Texas’ innovative approach to weakening abortion rights is a blueprint that other Republican-controlled states will likely follow. Just days after the Texas bill became law, The Washington Post reported that GOP officials in seven states had already indicated their intention to pass similar laws. On September 2 — when SB 8 had only been in effect for a day — a Republican state senator in Arkansas, Jason Rapert, published a bill modeled after SB 8, with fill-in-the-blank areas included so that other states could easily adopt the legislation. “The statutes can be literally copied and pasted, with only minor modifications for other states,” said Noll. “I do expect it to spread to other states.”
If bills like SB 8 are adopted across the country, the intimidation tactics that have found a home in Texas will spread with them. The laws will breed an environment of paranoia that overwhelmingly weighs on doctors, volunteers, patients, and anyone tangentially related to the provision of abortion services. “It goes back to the way the bill itself is structured.
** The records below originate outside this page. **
/-- Settles O34: the chunk is the first fit of the list, and the new heap is read back header by header. -/
theorem allocGrantsTheFirstFit : Obligations.AllocGrantsTheFirstFit := by
  intro s pre post c hready hpre hfits
  obtain ⟨size, ks, hks, h⟩ := readyHeap_of_heapReady hready
  obtain ⟨kpre, ks₂, rfl, rfl, hks₂⟩ := List.map_eq_append_iff.1 hks.symm
  obtain ⟨k, kpost, rfl, rfl, rfl⟩ := List.map_eq_cons_iff.1 hks₂
  obtain ⟨hfree, hlen⟩ := (chunkFits_iff h.heap (k := k) (by simp)).1 hfits
  have hkpre : ∀ c ∈ kpre, ¬(c.allocated = false ∧ round8 (s.opA .a0) ≤ c.len) := fun c hc hfit =>
    hpre c.addr (List.mem_map_of_mem hc) ((chunkFits_iff h.heap (by simp [hc])).2 hfit)
  obtain ⟨m, hexec, hready', honly⟩ := h.execAlloc_room
    (allocList_eq_some_iff.2 ⟨kpre, k, kpost, rfl, hkpre, hfree, hlen, rfl, rfl⟩)
  have hheap' : HeapIs s.cfg m size (kpre ++ grantChunk s.cfg.hdr (round8 (s.opA .a0)) k ++ kpost) := hready'.heap
  have hchunks' := hready'.heapChunks
  obtain ⟨hklen, -⟩ := header_of_heapIs h.heap (k := k) (by simp)
  rw [hklen]
  refine ⟨_, hexec, rfl, rfl, ?_, fun hcut => ?_, fun hwhole => ?_, fun d hd => ?_, ?_⟩
  · obtain ⟨len, tail, -, hgrant, -⟩ := splitChunk_grantChunk s.cfg.hdr (round8 (s.opA .a0)) k
    exact (header_of_heapIs hheap' (k := ⟨k.addr, len, true⟩) (by simp [hgrant])).2
  · rw [grantChunk, if_pos hcut] at hheap' hchunks'
    obtain ⟨hlength, -⟩ := header_of_heapIs hheap' (k := ⟨k.addr, round8 (s.opA .a0), true⟩) (by simp)
    obtain ⟨htailLength, htailFree⟩ := header_of_heapIs hheap'
      (k := ⟨k.addr + s.cfg.hdr + round8 (s.opA .a0), k.len - round8 (s.opA .a0) - s.cfg.hdr, false⟩) (by simp)
    exact ⟨hchunks'.trans (by simp), hlength, htailFree, htailLength⟩
  · rw [grantChunk, if_neg (by omega)] at hheap' hchunks'
    exact ⟨hchunks'.trans (by simp), (header_of_heapIs hheap' (k := ⟨k.addr, k.len, true⟩) (by simp)).1⟩
  · rw [← List.map_append] at hd
    obtain ⟨q, hq, rfl⟩ := List.mem_map.1 hd
    have hq := List.mem_append.1 hq
    have hold : q ∈ kpre ++ k :: kpost := by simp only [List.mem_append, List.mem_cons]; tauto
    have hnew : q ∈ kpre ++ grantChunk s.cfg.hdr (round8 (s.opA .a0)) k ++ kpost := by simp only [List.mem_append]; tauto
    obtain ⟨hlength, hallocated⟩ := header_of_heapIs h.heap hold
    obtain ⟨hlength', hallocated'⟩ := header_of_heapIs hheap' hnew
    exact ⟨hlength'.trans hlength.symm, hallocated'.trans hallocated.symm⟩
  · rw [hchunks', Option.getD_some]
    exact honly

/-! ## FREE -/

namespace ReadyHeap

variable {s t : State} {size : Nat} {ks : List Chunk} {k : Chunk}

/-- FREE of an allocated chunk's payload completes with the list's freeing, and writes only headers that were live. -/
theorem execFree_valid (h : ReadyHeap s size ks) (hk : k ∈ ks) (hka : k.allocated = true) (hp : s.opA .a0 = k.addr + s.cfg.hdr) :
    ∃ m, execFree s = .next (s.setMem m) ∧ ReadyHeap (s.setMem m) size (freeList s.cfg.hdr k.addr ks) ∧
      HeadersOnly s.cfg (ks.map Chunk.addr) s.mem m := by
  obtain ⟨-, hnull⟩ := h.payload_aligned hk
  have hvalid := h.validPointer_iff.2 ⟨k, hk, hka, hp⟩
  have hheap := ((heapFrom_refl h.heap).freeChunk h.ok h.hdr_mod hk).heap
  refine ⟨freeChunk s.cfg s.mem k.addr, ?_, h.next ⟨rfl, rfl, rfl, rfl, rfl⟩ hheap, headersOnly_freeChunk h.ok h.holds hk⟩
  rw [execFree_ready h.ready, hvalid, hp, if_neg hnull, Nat.add_sub_cancel]
  rfl

/-- FREE of a pointer that is not null completes only on an allocated chunk's payload. -/
theorem execFree_completes (h : ReadyHeap s size ks) (hnull : s.opA .a0 ≠ 0) (hexec : execFree s = .next t) :
    ∃ (k : Chunk) (m : Memory), s.opA .a0 = k.addr + s.cfg.hdr ∧ t = s.setMem m ∧
      ReadyHeap (s.setMem m) size (freeList s.cfg.hdr k.addr ks) := by
  by_cases hvalid : validPointer s.cfg s.mem (ks.map Chunk.addr) (s.opA .a0) = true
  · obtain ⟨k, hk, hka, hp⟩ := h.validPointer_iff.1 hvalid
    obtain ⟨m, hexec', hfreed, -⟩ := h.execFree_valid hk hka hp
    exact ⟨k, m, hp, Host.Outcome.next.inj (hexec.symm.trans hexec'), hfreed⟩
  · cases (execFree_invalid h.ready hnull hvalid).symm.trans hexec

end ReadyHeap
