-- ==== Sys2Proof/Syntax.lean ====
section
/-! DEFINITION. The commands of the block: one constructor per row of spec/opcode_table.json (30_encoding.md R95). -/

namespace Sys2Proof

/-- A command as `CMD` selects it. Every constructor carries the `SLOT` field, bits 7:4 of `CMD`; the rows whose table
entry says "ignored" carry it too, because it is part of the word that reads back (R26, R95), and their meanings do
not look at it. -/
inductive Instr where
  | nop (slot : Nat)
  | ping (slot : Nat)
  | readBytes (slot : Nat)
  | readWords (slot : Nat)
  | writeBytes (slot : Nat)
  | writeWords (slot : Nat)
  | action (slot : Nat)
  | syncWrite (slot : Nat)
  | encode (slot : Nat)
  | sendRaw (slot : Nat)
  | decode (slot : Nat)
  | reservedB (slot : Nat)
  | reservedC (slot : Nat)
  | reservedD (slot : Nat)
  | reservedE (slot : Nat)
  | reservedF (slot : Nat)
deriving DecidableEq, Repr

end Sys2Proof
end

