-- ==== Sys2Proof/Machine/Operands.lean ====
section
/-! DEFINITION. The operands of the commands: what each reads from the snapshot and the buffers (30_encoding.md R90-R96,
R100, R101; 42_session.md R127). -/

namespace Sys2Proof.Machine

/-- The low byte of a 16-bit value (R64, R65). -/
def lowByte (v : Half) : Byte := BitVec.ofNat 8 (v.toNat % 256)

/-- The high byte of a 16-bit value (R64, R65). -/
def highByte (v : Half) : Byte := BitVec.ofNat 8 (v.toNat / 256)

/-- The 16-bit value with low byte `lo` and high byte `hi`: `high*256 + low` (R64, R66). -/
def joinBytes (lo hi : Byte) : Half := BitVec.ofNat 16 (hi.toNat * 256 + lo.toNat)

/-- `CMD_FLAGS.IMMEDIATE` of the running command (R22). -/
def immediate (s : State) : Bool := s.lat.inp.cmdFlags.getLsbD 0

/-- `CMD_FLAGS.BCAST` of the running command (R22). -/
def broadcast (s : State) : Bool := s.lat.inp.cmdFlags.getLsbD 1

/-- `CMD_COUNT` of the running command, as an integer (R22). -/
def count (s : State) : Nat := s.lat.inp.cmdCount.toNat

/-- The byte count of a word command: `2 * CMD_COUNT`, as an integer, not mod 256 (R96). -/
def wordCount (s : State) : Nat := 2 * count s

/-- The instruction byte of a write (R91, R135). -/
def writeCode (s : State) : Byte :=
  if immediate s then s.lat.inp.instrWrite else s.lat.inp.instrRegWrite

/-- The parameters of a read of `c` bytes (R90). -/
def readParams (s : State) (c : Nat) : List Byte := [s.lat.inp.cmdAddr, BitVec.ofNat 8 c]

/-- The parameters of a write of `c` bytes: the address, then `TXDATA[0..c)` (R91). -/
def writeParams (s : State) (c : Nat) : List Byte := s.lat.inp.cmdAddr :: bufferSlice s .txdata 0 c

/-- The parameters of ENCODE and SEND_RAW: `TXDATA[0..n)` (R96). -/
def rawParams (s : State) : List Byte := bufferSlice s .txdata 0 (count s)

/-- Whether the slot's return level asks for a status after a write or unicast ACTION: `SRL = 2` (R127). -/
def statusExpected (s : State) : Bool := s.lat.slotSrl == 2

/-- Whether `addr + bytes > REG_LIMIT`, without wrap (R36). -/
def overflowsRegisters (s : State) (bytes : Nat) : Bool :=
  decide (s.lat.inp.cmdAddr.toNat + bytes > s.lat.inp.regLimit.toNat)

/-- `V_0`, the value count of the first record of `BATCH` (R101, R137). -/
def batchValues (s : State) : Nat := (bufferByte s .batch 1).toNat

/-- Record `k` of a checked batch as it goes on the wire: the id, then its value bytes; it starts at
`o_k = k * (2 + 2V)` (R101, R138). -/
def batchRecord (s : State) (v k : Nat) : List Byte :=
  bufferByte s .batch (k * (2 + 2 * v)) ::
    bufferSlice s .batch (k * (2 + 2 * v) + 2) (k * (2 + 2 * v) + 2 + 2 * v)

/-- The parameters of SYNC_WRITE: `[addr, 2V]`, then the records (R93, R138). -/
def syncParams (s : State) : List Byte :=
  s.lat.inp.cmdAddr :: BitVec.ofNat 8 (2 * batchValues s) ::
    (List.range (count s)).flatMap (batchRecord s (batchValues s))

end Sys2Proof.Machine
end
Anyone — just anyone — can sue, so I think it really brings women stress and increases the distrust that they already have,” said Emerald.
The bill has left Emerald feeling vulnerable and anxious for the future. “If for whatever reason I need [an abortion], I have no support whatsoever,” she said. Millions of people who may need abortions — in and out of Texas — are also afraid. “My story isn’t the only one,” Emerald said. “It scares me because it’s like, who do I turn to? I can’t. I can’t turn to my family anymore, and I can’t turn to my government.”